# [What needs to be done]
Take the data below and copy exactly the lines starting at the one with "(.stream 16384 false)]" and finishing at the one with "recorder restored. -/", both included.

# [Source data]

......

-- ==== Sys2Proof/Laws/State.lean ====
section
/-! SUPPORT. What each named update of the state changes and what it leaves alone, one lemma for each field. -/
namespace Sys2Proof.Machine

/-! ## Plain updates -/

/-! ### modPart -/

@[simp] theorem State.modPart_time (s : State) (k : Nat) (f : Part → Part) : (s.modPart k f).time = s.time := rfl
@[simp] theorem State.modPart_draw (s : State) (k : Nat) (f : Part → Part) : (s.modPart k f).draw = s.draw := rfl
@[simp] theorem State.modPart_bus (s : State) (k : Nat) (f : Part → Part) : (s.modPart k f).bus = s.bus := rfl
@[simp] theorem State.modPart_badLine (s : State) (k : Nat) (f : Part → Part) : (s.modPart k f).badLine = s.badLine := rfl
@[simp] theorem State.modPart_mem (s : State) (k : Nat) (f : Part → Part) : (s.modPart k f).mem = s.mem := rfl
@[simp] theorem State.modPart_flash (s : State) (k : Nat) (f : Part → Part) : (s.modPart k f).flash = s.flash := rfl
@[simp] theorem State.modPart_mgt (s : State) (k : Nat) (f : Part → Part) : (s.modPart k f).mgt = s.mgt := rfl
@[simp] theorem State.modPart_frm (s : State) (k : Nat) (f : Part → Part) : (s.modPart k f).frm = s.frm := rfl
@[simp] theorem State.modPart_cfg (s : State) (k : Nat) (f : Part → Part) : (s.modPart k f).cfg = s.cfg := rfl
@[simp] theorem State.modPart_stm (s : State) (k : Nat) (f : Part → Part) : (s.modPart k f).stm = s.stm := rfl
@[simp] theorem State.modPart_mig (s : State) (k : Nat) (f : Part → Part) : (s.modPart k f).mig = s.mig := rfl
@[simp] theorem State.modPart_sAlloc (s : State) (k : Nat) (f : Part → Part) : (s.modPart k f).sAlloc = s.sAlloc := rfl
@[simp] theorem State.modPart_bAlloc (s : State) (k : Nat) (f : Part → Part) : (s.modPart k f).bAlloc = s.bAlloc := rfl
@[simp] theorem State.modPart_bmp (s : State) (k : Nat) (f : Part → Part) : (s.modPart k f).bmp = s.bmp := rfl
@[simp] theorem State.modPart_hlk (s : State) (k : Nat) (f : Part → Part) : (s.modPart k f).hlk = s.hlk := rfl
@[simp] theorem State.modPart_dma (s : State) (k : Nat) (f : Part → Part) : (s.modPart k f).dma = s.dma := rfl
@[simp] theorem State.modPart_chans (s : State) (k : Nat) (f : Part → Part) : (s.modPart k f).chans = s.chans := rfl
@[simp] theorem State.modPart_upd (s : State) (k : Nat) (f : Part → Part) : (s.modPart k f).upd = s.upd := rfl
@[simp] theorem State.modPart_ing (s : State) (k : Nat) (f : Part → Part) : (s.modPart k f).ing = s.ing := rfl
@[simp] theorem State.modPart_plk (s : State) (k : Nat) (f : Part → Part) : (s.modPart k f).plk = s.plk := rfl
@[simp] theorem State.modPart_aud (s : State) (k : Nat) (f : Part → Part) : (s.modPart k f).aud = s.aud := rfl
@[simp] theorem State.modPart_evr (s : State) (k : Nat) (f : Part → Part) : (s.modPart k f).evr = s.evr := rfl
@[simp] theorem State.modPart_pwr (s : State) (k : Nat) (f : Part → Part) : (s.modPart k f).pwr = s.pwr := rfl
@[simp] theorem State.modPart_parts (s : State) (k : Nat) (f : Part → Part) : (s.modPart k f).parts = tmod {} s.parts k f := rfl
@[simp] theorem State.modPart_clusters (s : State) (k : Nat) (f : Part → Part) : (s.modPart k f).clusters = s.clusters := rfl
@[simp] theorem State.modPart_cores (s : State) (k : Nat) (f : Part → Part) : (s.modPart k f).cores = s.cores := rfl
@[simp] theorem State.modPart_pending (s : State) (k : Nat) (f : Part → Part) : (s.modPart k f).pending = s.pending := rfl
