-- ==== Sys2Proof/Tests/Slice0.lean ====
section
/-! SUPPORT. Ill-formed commands that the checks refuse, and for every statement with hypotheses a concrete state and operands that
meet them. The expected values of the other tests come from the manual's tables and worked examples. -/
namespace Sys2Proof.Tests
open Sys2Proof Sys2Proof.Machine

-- One theorem at a time: the kernel's evaluations then share no memory limit.
set_option Elab.async false

/-! ## Well-formedness -/

/-- Commands that name a part the module does not have. -/
def illFormedNumbers : List Instr :=
  [.smbWrite 0x1000000000000 0, .hostWriteAck 16384 1, .hostLaneFailure 4, .groupBaseTick 16, .admissionCut 64, .clusterFrameDone 640,
   .commandTailDoorbell 0 65536, .dieControllerFailure 4, .ringBreak 5 false [], .eccCorrectable (.coreStore 10240), .eccCorrectable (.shelf 640 0),
   .eccCorrectable (.dieController 4), .eccCorrectable (.hbm 0x1000000000000), .patrolScrub 16 0, .migrationCopyDone 0 0 0x800000 0, .bmpRetrain 4,
   .queueAnnounceArrival 0 64 1, .add (.core 10240 {}) {}, .add (.engine 4) {}, .dmaStart 256, .peerWrite 16, .plkRetrain 2, .tlbInvalidate 644 0 0]

/-- Commands whose list or access has a bad item. -/
def illFormedShapes : List Instr :=
  [.arraySelfTest [(40960, 0)], .arraySelfTest [(0, 16)], .hbmTraining [(16, 0)], .hbmTraining [(0, 32)], .throttleUpdate [⟨5, 0, 0⟩],
   .registerWrite 0x300000000004 8 0, .registerWrite 0x300000000000 2 0, .hostRequest (.writePage 0xFFFF [0, 0]), .hostRequest (.readPage 0 0),
   .hostRequest (.writeWindow 0 []), .hostRequest (.readWindow 0x10000000 1), .repairCopy 0 [0x18000] false, .ringBreak 0 false [5],
   .eccUncorrectable .mpMemory (.coreFetch 10240 0 0 0 false), .eccUncorrectable .mpMemory (.dma 256), .eccUncorrectable .mpMemory (.engine 4),
   .eccUncorrectable .mpMemory (.migration 0x800000 0), .poisonedLine 0x100000000000 (.stream 16384 false)]

/-- Words and requests with a bad operand. -/
def illFormedWords : List Instr :=
  [.mac 0 {} {} 1 [], .mac 0 {} {} 0 [(4, 0, 0)], .mac 0 {} {} 0 [(0, 16, 0)], .drainWord 0 {} {} 1, .updConfigWrite 0 4 0, .peerRequest ⟨0, .write 0xFFFFFFFFFFC0 (List.replicate 65 0)⟩,
   .peerRequest ⟨0, .read 0 0⟩, .peerRequest ⟨0, .addw 0 []⟩, .peerRequest ⟨0, .count 4 0⟩, .peerRequest ⟨2, .read 0 64⟩, .peerFlitForward ⟨2, 0⟩, .timingFlitExchange 0 0 0 [(16, 0)] none,
   .timeAnnouncement 0 0 0 0 0 [{ group := 16, time := 0, index := 0, level := 0 }]]

/-- One ill-formed command for each kind of check. -/
def illFormed : List Instr := illFormedNumbers ++ illFormedShapes ++ illFormedWords

theorem test_wf_refuses_ill_formed : illFormed.all (fun i => !i.wf) = true := by decide +kernel

theorem test_wf_takes_bounds : Instr.wf (.clusterFrameDone 639) = true ∧ Instr.wf (.dmaStart 255) = true ∧ Instr.wf (.mac 10239 {} {} 0 [(3, 15, 1023)]) = true
    ∧ Instr.wf (.tlbInvalidate 643 63 0x7FFFFF) = true
    ∧ Instr.wf (.hostRequest (.writePage 0xFFFF [0])) = true := by decide +kernel

/-! ## The machine -/

/-- The state a command leaves. -/
def after (o : Host.Outcome State Fault Refusal) : State :=
  match o with
  | .next t => t
  | _ => State.reset

/-- Store little-endian numbers: offset from `a`, bytes, value. -/
def put (s : State) (a : Nat) (l : List (Nat × Nat × Nat)) : State := l.foldl (fun s e => s.wrN (a + e.1) e.2.1 e.2.2) s

/-- The module in stage RUNNING with its recorder restored. -/
def up : State := { State.reset with pwr := { stage := .running, idok := true, mv := 42000 }, evr := { restored := true } }

theorem witness_step : ({ up with pending := [.hostReset] } : State).pending = [.hostReset] ∧ State.reset.pending = [] := ⟨rfl, rfl⟩

theorem witness_memory_form : State.reset.MemOk ∧ step State.reset = .next (idleCycle State.reset) := ⟨⟨rfl, rfl⟩, rfl⟩

theorem witness_exec_queue : exec .clrmax up = .next { up with pwr := { up.pwr with pmax := 0 } } ∧ up.Between := ⟨rfl, rfl, rfl⟩

/-! ## Power -/

/-- P42V is off. -/
def dark : State := { State.reset with pwr := { railsUp := false, inReset := true } }
/-- The rails are up and MOD_RESET_N is asserted. -/
def inReset : State := { State.reset with pwr := { inReset := true } }

theorem witness_power_sequence :
    (dark.pwr.railsUp = false ∧ dark.pwr.latched = false ∧ 38000 < 38001 ∧ 38001 ≤ 48000 ∧ dark.pwr.starting = false) ∧
    ({ dark with pwr := { dark.pwr with starting := true } } : State).pwr.starting = true ∧
    (inReset.pwr.railsUp = true ∧ inReset.pwr.inReset = true ∧ inReset.pwr.lockedOut = false) ∧
    ({ inReset.pwr with lockedOut := true } : Pwr).lockedOut = true ∧ State.reset.alive = true ∧ dark.alive = false := by decide

/-- The rails are up in reset with P42V as given; the rails are down and the bias supply is there. -/
def inResetAt (mv : BitVec 16) : State := { State.reset with pwr := { inReset := true, p42v := mv } }
def darkWithBias : State := { State.reset with pwr := { railsUp := false, inReset := true, bias := true } }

......

# [Answer]
   .eccUncorrectable .mpMemory (.migration 0x800000 0), .poisonedLine 0x100000000000 (.stream 16384 false)]

/-- Words and requests with a bad operand. -/
def illFormedWords : List Instr :=
  [.mac 0 {} {} 1 [], .mac 0 {} {} 0 [(4, 0, 0)], .mac 0 {} {} 0 [(0, 16, 0)], .drainWord 0 {} {} 1, .updConfigWrite 0 4 0, .peerRequest ⟨0, .write 0xFFFFFFFFFFC0 (List.replicate 65 0)⟩,
   .peerRequest ⟨0, .read 0 0⟩, .peerRequest ⟨0, .addw 0 []⟩, .peerRequest ⟨0, .count 4 0⟩, .peerRequest ⟨2, .read 0 64⟩, .peerFlitForward ⟨2, 0⟩, .timingFlitExchange 0 0 0 [(16, 0)] none,
   .timeAnnouncement 0 0 0 0 0 [{ group := 16, time := 0, index := 0, level := 0 }]]

/-- One ill-formed command for each kind of check. -/
def illFormed : List Instr := illFormedNumbers ++ illFormedShapes ++ illFormedWords

theorem test_wf_refuses_ill_formed : illFormed.all (fun i => !i.wf) = true := by decide +kernel

theorem test_wf_takes_bounds : Instr.wf (.clusterFrameDone 639) = true ∧ Instr.wf (.dmaStart 255) = true ∧ Instr.wf (.mac 10239 {} {} 0 [(3, 15, 1023)]) = true
    ∧ Instr.wf (.tlbInvalidate 643 63 0x7FFFFF) = true
    ∧ Instr.wf (.hostRequest (.writePage 0xFFFF [0])) = true := by decide +kernel

/-! ## The machine -/

/-- The state a command leaves. -/
def after (o : Host.Outcome State Fault Refusal) : State :=
  match o with
  | .next t => t
  | _ => State.reset

/-- Store little-endian numbers: offset from `a`, bytes, value. -/
def put (s : State) (a : Nat) (l : List (Nat × Nat × Nat)) : State := l.foldl (fun s e => s.wrN (a + e.1) e.2.1 e.2.2) s

/-- The module in stage RUNNING with its recorder restored. -/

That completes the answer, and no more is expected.